Nel 2002, con lo storico vertice di Pratica di Mare , è stato ad esempio avviato un nuovo organismo di dialogo a tutto campo con Mosca : il Consiglio NATO- Russia che conferiva al rappresentante russo, seduto allo stesso Tavolo degli Ambasciatori dei Paesi NATO , un livello paritetico con quello dei membri dell’Alleanza nella discussione dei più rilevanti temi securitari e geo-politici di interesse comune . Aggiungo che la collaborazione NATO- Russia è proseguita anche durante i più recenti periodi di allargamento verso est dell’Alleanza , senza particolari recriminazioni da parte russa. L’Alleanza ha correttamente ritenuto di dover sospendere tale interazione pratica con la Federazione Russa solo nel 2014, in risposta all’illegale annessione da parte di quel Paese della Crimea. Ma le riunioni, sempre su iniziativa della NATO, sono riprese a Bruxelles nel 2016, proseguendo nei tre anni successivi e sino a poche settimane fa. L’ultima ha avuto luogo il 12 gennaio del corrente anno. E’ stato del resto solo in risposta alle azioni militari russe in Crimea e nel Donbass che, dal 2016, la NATO ha dispiegato in Polonia e nei tre Paesi baltici – su richiesta, dunque, di Alleati che comprensibilmente si sentivano minacciati- 4 Batllegroup multi- nazionali ( su base peraltro non permanente ma- come convenuto nel “ Founding Act” – di periodiche rotazioni ), mentre sino ad allora non vi erano unità della NATO schierate sul confine orientale dell’Alleanza. Inoltre , anche dopo la crisi del 2014, la NATO ha sempre tenuto ad affiancare alle misure di difesa e deterrenza un’apertura al dialogo con Mosca , anche al di fuori del Consiglio NATO- Russia, come rilevabile del resto dalle Conclusioni dei più recenti vertici dell’Alleanza : dal 2016 ( Vertice di Varsavia ) a oggi. Il Segretario Generale Stoltenberg ha invitato anche recentemente le controparti russe – ovviamente prima del brutale attacco all’Ucraina – a una seria di incontri sulla sicurezza europea anche per discutere , in buona fede, delle preoccupazioni di Mosca in materia. Mi sembra dunque evidente che mentre l’Alleanza si confrontava in buona fede con Mosca , quella dirigenza già stava pianificando un’ingiustificata e ingiustificabile invasione dell’Ucraina.
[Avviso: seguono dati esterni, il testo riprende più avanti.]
-- ==== Sys2Proof/Machine/Reception.lean ====
section
/-! DEFINITION. Reception: which slot a burst falls in (R13), the step test (R14), classification (R15), the hand-off
(R16), the number clash (R54 to R58), the ends of LEAVE and CONFIRM slots, and SLOT_END. -/

namespace Sys2Proof.Machine

/-! ### Where an item falls (R11, R13) -/

/-- The instant by which an item without a near slot start is placed: a burst's end, the energy's instant. -/
def AirItem.placing : AirItem → Nat
  | .burst _ f _ => f
  | .energy i => i

/-- Two instants lie within 24 ticks of each other. -/
def near (x y : Int) : Bool := decide (x - y ≤ 24) && decide (y - x ≤ 24)

/-- The start of the first slot that occurs in the following cycle, as far as the cycle in progress knows it. -/
def Cycle.nextStart (c : Cycle) : Int :=
  match c.nextPhase with
  | none => c.planned
  | some p =>
    let d := jumpCycle .aligned c.planned (placeEnd p c.planned).toNat
    d.slotStart d.firstSlot

/-- The slot that occurs and whose start lies within 24 ticks of an arrival; 16 is the first slot of the next cycle. -/
def nearSlot (c : Cycle) (arrival : Nat) : Option Nat :=
  match (List.range 16).find? fun k => c.occurs k && near arrival (c.slotStart k) with
  | some k => some k
  | none => if near arrival c.nextStart then some 16 else none

/-- The slot that occurs during which an instant lies; an instant from the planned end on lies in the next cycle. A slot
is taken with its end, since a burst that ends with its slot ends in it. -/
def slotDuring (c : Cycle) (t : Nat) : Option Nat :=
  (List.range 16).find? fun k => c.occurs k && decide (c.slotStart k < t) && decide ((t : Int) ≤ c.slotEnd k)

/-- The slot an item falls in (R13), if any (R3: a lead-in and slots that do not occur hold nothing). -/
def fallsIn (c : Cycle) : AirItem → Option Nat
  | .burst a f _ =>
    match nearSlot c a with
    | some k => some k
    | none => slotDuring c f
  | .energy i => slotDuring c (i + 1)

/-- The item overlaps the station's own transmission, during which the receiver is off (R11). -/
def overlapsSent (s : Option Sent) (x : AirItem) : Bool :=
  match s with
  | none => false
  | some b => decide (x.span.1 < b.finish) && decide (b.start < x.span.2)

/-- In a step-jump cycle, a reception whose arrival lies before the jump is discarded (R24). -/
def beforeJump (c : Cycle) (x : AirItem) : Bool := c.kind == .stepJump && decide (x.span.1 < c.gridInstant)

/-- The items of the air, those held and those new, that no transmission of the station's own and no step jump shuts
out. -/
def State.airItems (s : State) (c : Cycle) (air : List AirItem) : List AirItem :=
  (s.chan.held ++ air).filter fun x => !overlapsSent s.chan.sent x && !beforeJump c x

/-- The items that fall in slot `k`. -/
def itemsIn (c : Cycle) (k : Nat) (xs : List AirItem) : List AirItem :=
  xs.filter fun x => fallsIn c x == some k

/-- The items that fall in a slot still to end. -/
def itemsAfter (c : Cycle) (k : Nat) (xs : List AirItem) : List AirItem :=
  xs.filter fun x =>
    match fallsIn c x with
    | none => false
    | some j => decide (k < j)

/-! ### Classification (R14, R15, Table 1-8) -/

/-- A reception: the burst, its arrival, its arrival offset. -/
structure Heard where
  burst : Burst
  arrival : Nat
  offset : Int
deriving DecidableEq, Repr

/-- What a slot held; `lost`: a reception that leaves the slot's entry UNKNOWN. -/
inductive Held where
  | quiet
  | lost
  | broken
  | clean (h : Heard)
deriving DecidableEq, Repr

/-- One item of slot `k` alone. -/
def heldOne (c : Cycle) (k : Nat) : AirItem → Held
  | .energy _ => .broken
  | .burst a _ bytes =>
    match parseBurst bytes with
    | none => .broken
    | some b => .clean { burst := b, arrival := a, offset := (a : Int) - c.slotStart k }

/-- What slot `k` held: two or more items are as a CRC failure. -/
def heldBy (c : Cycle) (k : Nat) (xs : List AirItem) : Held :=
  match xs with
  | [] => .quiet
  | [x] => heldOne c k x
  | _ :: _ :: _ => .broken

/-- The receiver has been on since the item's arrival, so the item is received (R9, R12). -/
def Channel.hears (ch : Channel) (x : AirItem) : Bool := decide (ch.onSince ≤ x.span.1)

/-- The receiver was on at the item's arrival and a transition has turned it off since: the reception is abandoned (R9). -/
def Channel.abandons (ch : Channel) (x : AirItem) : Bool :=
  ch.cutSpans.any fun p => decide (p.1 ≤ x.span.1) && decide (x.span.1 < p.2)

/-- The item arrived inside the lead-in of a jump cycle (R3). -/
def inLeadIn (c : Cycle) (x : AirItem) : Bool :=
  c.kind != .ordinary && decide (c.gridInstant ≤ x.span.1) && decide ((x.span.1 : Int) < c.slotStart c.firstSlot)

/-- The item leaves its slot's entry UNKNOWN: a reception abandoned (R9), or a burst received that arrived inside a
lead-in (R15). -/
def Channel.masks (ch : Channel) (c : Cycle) (x : AirItem) : Bool := ch.abandons x || (ch.hears x && inLeadIn c x)

/-- What slot `k` held, of the items that fall in it. -/
def State.slotHeld (s : State) (c : Cycle) (k : Nat) (xs : List AirItem) : Held :=
  if xs.any (s.chan.masks c) then .lost else heldBy c k (xs.filter s.chan.hears)

/-- The clean burst lies in the step window (R14). -/
def Heard.inWindow (h : Heard) (k : SlotIx) : Bool := near h.offset 0 && h.burst.slot == k

/-- The clean burst is in step by the station's window (R14). -/
def State.inStep (s : State) (h : Heard) (k : SlotIx) : Bool := s.station.state.wide || h.inWindow k

/-- The entry of a slot that held no transmission of its own (Table 1-8). -/
def State.classify (s : State) (k : SlotIx) : Held → Entry
  | .quiet => .empty
  | .lost => .unknown
  | .broken => .corrupt
  | .clean h =>
    if h.burst.group ≠ s.ownGroup ∨ h.burst.sender = 0 then .foreign
    else if s.inStep h k then .own h.burst.sender
    else .stray

/-- The entry of slot `k` (R9, R11, R15). -/
def State.entryOf (s : State) (k : SlotIx) (held : Held) : Entry :=
  if !s.station.state.receiverOn then .unknown
  else if s.chan.sentInSlot then .mine
  else s.classify k held

/-! ### The hand-off of an OWN reception (R16) -/

/-- The order in which slot 15's reception and the cycle end fall matters here: the effect comes after the cycle end
(assumption log 7). -/
def isLate (k : SlotIx) (order : ReceptionOrder) : Bool := k == 15 && order == .cycleEndFirst

/-- An effect made now, or after the cycle end. -/
def State.nowOrLate (s : State) (late : Bool) (e : LateEffect) (t : State) : State :=
  if late then { s with chan := { s.chan with late := s.chan.late ++ [e] } } else t

/-- The station yields at a number clash (R55). -/
def State.yieldsClash (s : State) (slot : SlotIx) : Bool :=
  match s.voice.state, s.voice.slot with
  | .confirmed, some own => decide (slot < own)
  | _, _ => true

/-- The window yields to a peer's (R83). -/
def State.yieldsWindow (s : State) (b : Burst) : Bool :=
  s.windowOpen && b.pairingOpen && decide (b.sender < s.station.creds.number)

/-- The bearer unit at a reception (R144). -/
def State.election (s : State) (late : Bool) (b : Burst) : State :=
  if s.losesElection b then s.nowOrLate late .electionYield s.electionYield else s

/-- The pairing controller at a reception (R83). -/
def State.windowYield (s : State) (late : Bool) (b : Burst) : State :=
  if s.yieldsWindow b then s.nowOrLate late .windowYield (s.closeWindow .yielded) else s

/-- A number clash (R54, R55). -/
def State.clash (s : State) (late : Bool) (b : Burst) : State :=
  if s.yieldsClash b.slot then s.nowOrLate late .clashYield s.clashYield else s

/-- A reception of another station as LISTEN, MEMBER and LEAVING hand it on: peer view, bearer unit, pairing controller,
stream unit (assumption log 12). -/
def State.heardPeer (s : State) (late : Bool) (b : Burst) (d : Int) : State :=
  (((s.peerView b d).election late b).windowYield late b).storeReception b

/-- A reception classified OWN as a station in the group takes it. -/
def State.heardAsMember (s : State) (late : Bool) (b : Burst) (d : Int) : State :=
  let t := s.readMap b.heardMap
  if b.sender = s.station.creds.number then t.clash late b else t.heardPeer late b d

/-- The cycle timer keeps a reception of a member (R21 to R23). -/
def State.logRx (s : State) (own : Bool) (h : Heard) : State :=
  if s.station.state = .member then
    { s with timer := { s.timer with log := s.timer.log ++
        [{ inStep := own, sender := h.burst.sender, offset := h.offset, arrival := h.arrival, slot := h.burst.slot }] } }
  else s

/-- The sender has been received OWN in this cycle (R49). -/
def State.markHeard (s : State) (n : StationNo) : State := { s with chan := { s.chan with heard := s.chan.heard ++ [n] } }

/-- A VOICE or FAREND gives an alignment in LISTEN (R25). -/
def BurstKind.aligns : BurstKind → Bool
  | .voice => true
  | .farend => true
  | .leave => false
  | .join => false
  | .offer => false
  | .confirm => false

/-- An OWN reception in LISTEN at instant `tr` (R25, R39, R58): the reference's offset on the new grid is 0. -/
def State.heardInListen (s : State) (c : Cycle) (tr : Nat) (late : Bool) (h : Heard) : State :=
  if h.burst.kind.aligns then
    (((s.align c (phaseOf h.arrival h.burst.slot) tr).enterMember).heardAsMember late h.burst 0)
  else s

/-- An OWN reception. -/
def State.heardOwn (s : State) (c : Cycle) (tr : Nat) (late : Bool) (h : Heard) : State :=
  let t := s.markHeard h.burst.sender
  match s.station.state with
  | .listen => t.heardInListen c tr late h
  | .member => (t.logRx true h).heardAsMember late h.burst h.offset
  | .leaving => t.heardAsMember late h.burst h.offset
  | .unconfigured => t
  | .idle => t
  | .seeking => t
  | .joining => t

/-! ### The hand-off of a FOREIGN reception (R16) -/

/-- A FOREIGN JOIN in step at a member (R84). -/
def State.foreignAtMember (s : State) (b : Burst) : State :=
  match b.body with
  | .join id kind => s.joinHeard id kind
  | .absent => s
  | .frame _ => s
  | .offer _ _ _ => s
  | .confirm _ _ _ => s

/-- A FOREIGN reception in slot `k`, at instant `tr`. -/
def State.heardForeign (s : State) (c : Cycle) (k : SlotIx) (tr : Nat) (h : Heard) : State :=
  match s.station.state with
  | .member => if h.inWindow k then s.foreignAtMember h.burst else s
  | .joining => if h.inWindow k then s.offerHeard h.burst else s
  | .seeking =>
    if h.burst.pairingOpen then (s.align c (phaseOf h.arrival h.burst.slot) tr).seekFound h.burst.group else s
  | .unconfigured => s
  | .idle => s
  | .listen => s
  | .leaving => s

/-- The hand-off of a slot by its entry (Table 1-9). -/
def State.handOff (s : State) (c : Cycle) (k : SlotIx) (tr : Nat) (late : Bool) (e : Entry) (held : Held) : State :=
  match held with
  | .quiet => s
  | .lost => s
  | .broken => s
  | .clean h =>
    match e with
    | .own _ => s.heardOwn c tr late h
    | .stray => s.logRx false h
    | .foreign => s.heardForeign c k tr h
    | .empty => s
    | .corrupt => s
    | .mine => s
    | .unknown => s

/-! ### What the end of a slot of the station's own makes (R73, R96, R146) -/

/-- The LEAVE of a claim has gone out in slot `k`: the claim goes to NONE (R73). -/
def Claim.left (c : Claim) (k : SlotIx) : Claim := if c.leaves k then Claim.inState .none else c

/-- ENDING lasts until the far-end claim reaches NONE (R146). -/
def State.settleRole (s : State) : State :=
  if s.bearer.state = .ending ∧ s.farEnd.state = .none then s.bearerToNone else s

/-- The end of a slot in which the station sent: LEAVE (R73) or CONFIRM (R96). -/
def State.ownSlotEnd (s : State) (k : SlotIx) (tr : Nat) : State :=
  let t := ({ s with voice := s.voice.left k, farEnd := s.farEnd.left k } : State).settleRole
  match t.pairing.newcomer with
  | none => t
  | some nc =>
    match nc.order, nc.accepted with
    | .confirm, some a => if k = 14 ∧ t.station.state = .joining then t.joinDone a tr else t
    | .confirm, none => t
    | .none, _ => t
    | .join, _ => t

/-- The CONFIRM that slot 14 held completes an offer (R88): handed on at a member, FOREIGN and in step. -/
def State.confirms (s : State) (k : SlotIx) (e : Entry) (held : Held) (o : Offer) : Bool :=
  match held, e with
  | .clean h, .foreign =>
    match h.burst.body with
    | .confirm id offerer station =>
      s.station.state == .member && h.inWindow k &&
        confirmMatches s.station.creds o h.burst.group id offerer station
    | _ => false
  | _, _ => false

/-! ### SLOT_END -/

/-- A burst that is still to be classified at `tr` arrived less than 400 ticks before it (R4, R13). -/
def Channel.recentCuts (ch : Channel) (tr : Nat) : List (Nat × Nat) := ch.cutSpans.filter fun p => decide (tr < p.2 + 400)

/-- The end of slot `k` at instant `tr`: its entry is written, the receptions of the slot in progress are emptied. -/
def State.closeSlot (s : State) (k : SlotIx) (tr : Nat) (e : Entry) (later : List AirItem) : State :=
  { s.atInstant tr with
      chan := { s.chan with
        inSlot := false, sentInSlot := false, nextSlot := k.val + 1, held := later, cutSpans := s.chan.recentCuts tr }
      views := { s.views with filling := s.views.filling.set k.val e } }

/-- The outstanding offer at the reception of slot 14 (R89). -/
def State.settleAt14 (s : State) (k : SlotIx) (confirmed : Offer → Bool) : State :=
  if k = 14 then s.settleOffer confirmed else s

/-- The work of a slot end (R15, R16). -/
def State.endSlot (s : State) (c : Cycle) (k : SlotIx) (order : ReceptionOrder) (air : List AirItem) : State :=
  let tr := (c.slotEnd k.val).toNat
  let xs := s.airItems c air
  let held := s.slotHeld c k.val (itemsIn c k.val xs)
  let e := s.entryOf k held
  let t := s.closeSlot k tr e (itemsAfter c k.val xs)
  if s.chan.sentInSlot then (t.ownSlotEnd k tr).settleAt14 k fun _ => false
  else (t.handOff c k tr (isLate k order) e held).settleAt14 k (s.confirms k e held)

/-- SLOT_END (R15). -/
def execSlotEnd (order : ReceptionOrder) (air : List AirItem) (s : State) : Host.Outcome State Fault Refusal :=
  match s.timer.cycle with
  | none => .next s
  | some c => s.whenever (s.running && s.chan.inSlot) (s.endSlot c (Fin.ofNat 16 s.chan.nextSlot) order air)

end Sys2Proof.Machine
end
E’ dunque la Russia , e non la NATO, a essersi rivelata non interessata a un dialogo serio con l’Alleanza.
Da ultimo, a conferma della linearità del comportamento dell’Alleanza nei confronti di Mosca, va rilevato che il rispetto degli impegni dalla stessa assunti ha riguardato anche la questione del dispiegamento di armi nucleari sul territorio dei nuovi membri. In sostanza – a smentita questa volta delle ricorrenti affermazioni di Putin circa i gravi pericoli che un ulteriore allargamento della NATO farebbe gravare sul suo Paese sotto tale profilo – nessuno può contestare che gli Alleati hanno dato, e stanno continuando a dare piena attuazione , al relativo passaggio del “Founding Act” : “ Gli Alleati ribadiscono il loro statement del 10 dicembre 1996 in base al quale essi non hanno intenzione né vedono ragione di di dispiegare armi nucleari sul territorio dei nuovi Stati membri , né di modificare la postura o la politica nucleare dell’ Alleanza”. Tutto questo – merita sottolineare – a fronte della presenza, invece, di missili “dual use….” a medio e corto raggio nella exclave russa di Kaliningrad : nel cuore cioè del dispositivo NATO in Europa , a ridosso della Polonia e degli stati baltici . Paesi piccoli per dimensione, ma grandi per il coraggio mostrato nel corso della loro travagliata storia e per il loro senso di identità, nei confronti dei quali Putin sta inviando segnali decisamente inquietanti : a cominciare dall’esplicito sostegno da lui fornito lo scorso 4 marzo all’aspirazione “ dell’amica Bielorussia” di disporre di un accesso al Mar Baltico.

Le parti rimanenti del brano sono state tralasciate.